**HOW TO COMPLETE THIS TASK**
Using the entries that follow, give only the number of lines with the word "Byte" in them.

**DATA SECTION**
+ + + +

-- ==== Sys2Proof/Laws/KeepsHost.lean ====
section
/-!
SUPPORT. The operations of the files imported here keep the queue and the canonical forms, and those that store
nothing keep the memories: one lemma per operation, by the operations it calls.
-/

namespace Sys2Proof.Machine

open Reg

theorem hostPut_keeps {β : Bool} {σ s : State} (h : Keeps β σ s) (v : HostState) :
    Keeps β σ (hostPut v s) := by
  unfold hostPut
  repeat' first
    | with_reducible assumption | simp only [Keeps.update] | dsimp only | split

theorem hostNote_keeps {β : Bool} {σ s : State} (h : Keeps β σ s) (f : Fld) :
    Keeps β σ (hostNote f s) := by
  unfold hostNote
  repeat' first
    | with_reducible assumption | with_reducible apply note_keeps | with_reducible apply fset_keeps | split
    | simp only [Keeps.update] | dsimp only

theorem hostErr_keeps {β : Bool} {σ s : State} (h : Keeps β σ s) (f : Fld) :
    Keeps β σ (hostErr f s) := by
  unfold hostErr
  repeat' first
    | with_reducible assumption | with_reducible apply note_keeps | dsimp only | split

theorem hostTeardown_keeps {β : Bool} {σ s : State} (h : Keeps β σ s) :
    Keeps β σ (hostTeardown s) := by
  unfold hostTeardown
  try lift_lets
  repeat' first
    | with_reducible assumption
    | (intro x; first
        | (have hx : Keeps β σ x := ?_); clear_value x | (have hx : Keeps β σ x.2 := ?_); clear_value x
        | (have hx : Keeps β σ x.2.2 := ?_); clear_value x | clear_value x)
    | with_reducible apply hostPut_keeps | with_reducible apply fset_keeps | with_reducible apply hostNote_keeps
    | with_reducible apply Keeps.ite | split | simp only [Keeps.update] | lift_lets | subst x | dsimp only

theorem hostAccept_keeps {β : Bool} {σ s : State} (h : Keeps β σ s) (l : List Byte) :
    Keeps β σ (hostAccept l s) := by
  unfold hostAccept
  try lift_lets
  repeat' first
    | with_reducible assumption
    | (intro x; first
        | (have hx : Keeps β σ x := ?_); clear_value x | (have hx : Keeps β σ x.2 := ?_); clear_value x
        | (have hx : Keeps β σ x.2.2 := ?_); clear_value x
        | (have hf : ∀ u, Keeps β σ u → Keeps β σ (x u) := ?_); clear_value x
        | (have hf : ∀ a u, Keeps β σ u → Keeps β σ (x a u) := ?_); clear_value x
        | (have hf : ∀ a b u, Keeps β σ u → Keeps β σ (x a b u) := ?_); clear_value x | clear_value x)
    | with_reducible apply hf | (intro u; intros) | with_reducible apply fset_keeps
    | with_reducible apply hostTeardown_keeps | with_reducible apply hostPut_keeps
    | with_reducible apply hostNote_keeps | with_reducible apply Keeps.ite | split | simp only [Keeps.update]
    | lift_lets | subst x | dsimp only

theorem hostWrite_keeps {β : Bool} {σ s : State} (h : Keeps β σ s) (l : List Byte) :
    Keeps β σ (hostWrite l s) := by
  unfold hostWrite
  repeat' first
    | with_reducible assumption | with_reducible apply hostAccept_keeps | with_reducible apply hostPut_keeps
    | with_reducible apply Keeps.ite | split | simp only [Keeps.update] | dsimp only

theorem hostNone_keeps {β : Bool} {σ s : State} (h : Keeps β σ s) :
    Keeps β σ (hostNone s).2 := by
  unfold hostNone
  repeat' first
    | with_reducible assumption | with_reducible apply drawFree_keeps | dsimp only | split

theorem hostRead_keeps {β : Bool} {σ s : State} (h : Keeps β σ s) :
    Keeps β σ (hostRead s) := by
  unfold hostRead
  try lift_lets
  repeat' first
    | with_reducible assumption
    | (intro x; first
        | (have hx : Keeps β σ x := ?_); clear_value x | (have hx : Keeps β σ x.2 := ?_); clear_value x
        | (have hx : Keeps β σ x.2.2 := ?_); clear_value x | clear_value x)
    | with_reducible apply hostPut_keeps | with_reducible apply hostNote_keeps | with_reducible apply hostNone_keeps
    | with_reducible apply Keeps.ite | split | simp only [Keeps.update] | lift_lets | subst x | dsimp only

theorem hostReread_keeps {β : Bool} {σ s : State} (h : Keeps β σ s) :
    Keeps β σ (hostReread s) := by
  unfold hostReread
  try lift_lets
  repeat' first
    | with_reducible assumption
    | (intro x; first
        | (have hx : Keeps β σ x := ?_); clear_value x | (have hx : Keeps β σ x.2 := ?_); clear_value x
        | (have hx : Keeps β σ x.2.2 := ?_); clear_value x | clear_value x)
    | with_reducible apply hostPut_keeps | with_reducible apply hostNone_keeps | with_reducible apply Keeps.ite
    | split | simp only [Keeps.update] | lift_lets | subst x | dsimp only

theorem hostInHdr_keeps {β : Bool} {σ s : State} (h : Keeps β σ s) :
    Keeps β σ (hostInHdr s).2 := by
  unfold hostInHdr
  repeat' first
    | with_reducible assumption | with_reducible apply hostPut_keeps | split | simp only [Keeps.update] | dsimp only

theorem hostInData_keeps {β : Bool} {σ s : State} (h : Keeps β σ s) :
    Keeps β σ (hostInData s).2 := by
  unfold hostInData
  repeat' first
    | with_reducible assumption | with_reducible apply hostPut_keeps | split | simp only [Keeps.update] | dsimp only

theorem hostOutData_keeps {β : Bool} {σ s : State} (h : Keeps β σ s) (data : Word) :
    Keeps β σ (hostOutData data s) := by
  unfold hostOutData
  repeat' first
    | with_reducible assumption | with_reducible apply hostErr_keeps | with_reducible apply hostPut_keeps
    | with_reducible apply Keeps.ite | split | simp only [Keeps.update] | dsimp only

theorem hostSend_keeps {β : Bool} {σ s : State} (h : Keeps β σ s) (type : Nat) (payload : List Byte) :
    Keeps β σ (hostSend type payload s) := by
  unfold hostSend
  repeat' first
    | with_reducible assumption | with_reducible apply hostPut_keeps | simp only [Keeps.update] | dsimp only | split

theorem hostOutCmd_keeps {β : Bool} {σ s : State} (h : Keeps β σ s) (data : Word) :
    Keeps β σ (hostOutCmd data s) := by
  unfold hostOutCmd
  try lift_lets
  repeat' first
    | with_reducible assumption
    | (intro x; first
        | (have hx : Keeps β σ x := ?_); clear_value x | (have hx : Keeps β σ x.2 := ?_); clear_value x
        | (have hx : Keeps β σ x.2.2 := ?_); clear_value x
        | (have hf : ∀ u, Keeps β σ u → Keeps β σ (x u) := ?_); clear_value x
        | (have hf : ∀ a u, Keeps β σ u → Keeps β σ (x a u) := ?_); clear_value x
        | (have hf : ∀ a b u, Keeps β σ u → Keeps β σ (x a b u) := ?_); clear_value x | clear_value x)
    | with_reducible apply hf | (intro u; intros) | with_reducible apply hostPut_keeps
    | with_reducible apply hostErr_keeps | with_reducible apply hostSend_keeps | with_reducible apply Keeps.ite
    | split | simp only [Keeps.update] | lift_lets | subst x | dsimp only

theorem hostCtrlWrite_keeps {β : Bool} {σ s : State} (h : Keeps β σ s) (data : Word) :
    Keeps β σ (hostCtrlWrite data s) := by
  unfold hostCtrlWrite
  repeat' first
    | with_reducible assumption | with_reducible apply hostErr_keeps | with_reducible apply wr_keeps
    | with_reducible apply Keeps.ite | split | dsimp only

theorem hostExpire_keeps {β : Bool} {σ s : State} (h : Keeps β σ s) :
    Keeps β σ (hostExpire s) := by
  unfold hostExpire
  repeat' first
    | with_reducible assumption | with_reducible apply hostNote_keeps | with_reducible apply hostTeardown_keeps
    | with_reducible apply Keeps.ite | split | dsimp only

theorem uartPut_keeps {β : Bool} {σ s : State} (h : Keeps β σ s) (u : Nat) (v : UartState) :
    Keeps β σ (uartPut u v s) := by
  unfold uartPut
  repeat' first
    | with_reducible assumption | simp only [Keeps.update] | dsimp only | split

theorem uartNote_keeps {β : Bool} {σ s : State} (h : Keeps β σ s) (u : Nat) (f : Fld) :
    Keeps β σ (uartNote u f s) := by
  unfold uartNote
  repeat' first
    | with_reducible assumption | with_reducible apply note_keeps | with_reducible apply Keeps.ite | split
    | dsimp only

theorem uartReceive_keeps {β : Bool} {σ s : State} (h : Keeps β σ s) (u : Nat) (d : Byte) (par : Bool) (frm : Bool)
    (brk : Bool) :
    Keeps β σ (uartReceive u d par frm brk s) := by
  unfold uartReceive
  try lift_lets
  repeat' first
    | with_reducible assumption
    | (intro x; first
        | (have hx : Keeps β σ x := ?_); clear_value x | (have hx : Keeps β σ x.2 := ?_); clear_value x
        | (have hx : Keeps β σ x.2.2 := ?_); clear_value x | clear_value x)
    | with_reducible apply uartNote_keeps | with_reducible apply uartPut_keeps | with_reducible apply Keeps.ite
    | split | simp only [Keeps.update] | lift_lets | subst x | dsimp only

theorem uartSent_keeps {β : Bool} {σ s : State} (h : Keeps β σ s) (u : Nat) :
    Keeps β σ (uartSent u s) := by
  unfold uartSent
  try lift_lets
  repeat' first
    | with_reducible assumption
    | (intro x; first
        | (have hx : Keeps β σ x := ?_); clear_value x | (have hx : Keeps β σ x.2 := ?_); clear_value x
        | (have hx : Keeps β σ x.2.2 := ?_); clear_value x | clear_value x)
    | with_reducible apply uartPut_keeps | with_reducible apply uartNote_keeps | with_reducible apply Keeps.ite
    | split | simp only [Keeps.update] | lift_lets | subst x | dsimp only

theorem uartWrite_keeps {β : Bool} {σ s : State} (h : Keeps β σ s) (u : Nat) (data : Word) :
    Keeps β σ (uartWrite u data s) := by
  unfold uartWrite
  try lift_lets
  repeat' first
    | with_reducible assumption
    | (intro x; first
        | (have hx : Keeps β σ x := ?_); clear_value x | (have hx : Keeps β σ x.2 := ?_); clear_value x
        | (have hx : Keeps β σ x.2.2 := ?_); clear_value x | clear_value x)
    | with_reducible apply uartNote_keeps | with_reducible apply uartPut_keeps | with_reducible apply Keeps.ite
    | split | simp only [Keeps.update] | lift_lets | subst x | dsimp only

theorem uartRead_keeps {β : Bool} {σ s : State} (h : Keeps β σ s) (u : Nat) :
    Keeps β σ (uartRead u s).2 := by
  unfold uartRead
  repeat' first
    | with_reducible assumption | with_reducible apply uartPut_keeps | split | simp only [Keeps.update] | dsimp only

theorem uartCfgWrite_keeps {β : Bool} {σ s : State} (h : Keeps β σ s) (u : Nat) (data : Word) :
    Keeps β σ (uartCfgWrite u data s) := by
  unfold uartCfgWrite
  repeat' first
    | with_reducible assumption | with_reducible apply wr_keeps | with_reducible apply Keeps.ite | split
    | dsimp only

theorem uartThWrite_keeps {β : Bool} {σ s : State} (h : Keeps β σ s) (u : Nat) (data : Word) :
    Keeps β σ (uartThWrite u data s) := by
  unfold uartThWrite
  repeat' first
    | with_reducible assumption | with_reducible apply wr_keeps | with_reducible apply Keeps.ite | split
    | dsimp only

theorem serialOwn_keeps {β : Bool} {σ s : State} (h : Keeps β σ s) (a : Nat) (clear : Nat → State → State) (data :
    Word) (hclear : ∀ y0 u, Keeps β σ u → Keeps β σ (clear y0 u)) :
    Keeps β σ (serialOwn a clear data s) := by
  unfold serialOwn
  try lift_lets
  repeat' first
    | with_reducible assumption
    | (intro x; first
        | (have hx : Keeps β σ x := ?_); clear_value x | (have hx : Keeps β σ x.2 := ?_); clear_value x
        | (have hx : Keeps β σ x.2.2 := ?_); clear_value x | clear_value x)
    | apply hclear | with_reducible apply wr_keeps | with_reducible apply Keeps.ite
    | (with_reducible apply Keeps.foldl; intro u y hu) | split | lift_lets | subst x | dsimp only

theorem i2cPut_keeps {β : Bool} {σ s : State} (h : Keeps β σ s) (k : Nat) (v : I2cState) :
    Keeps β σ (i2cPut k v s) := by
  unfold i2cPut
  repeat' first
    | with_reducible assumption | simp only [Keeps.update] | dsimp only | split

+ + + +

**EXERCISE ANSWER**
4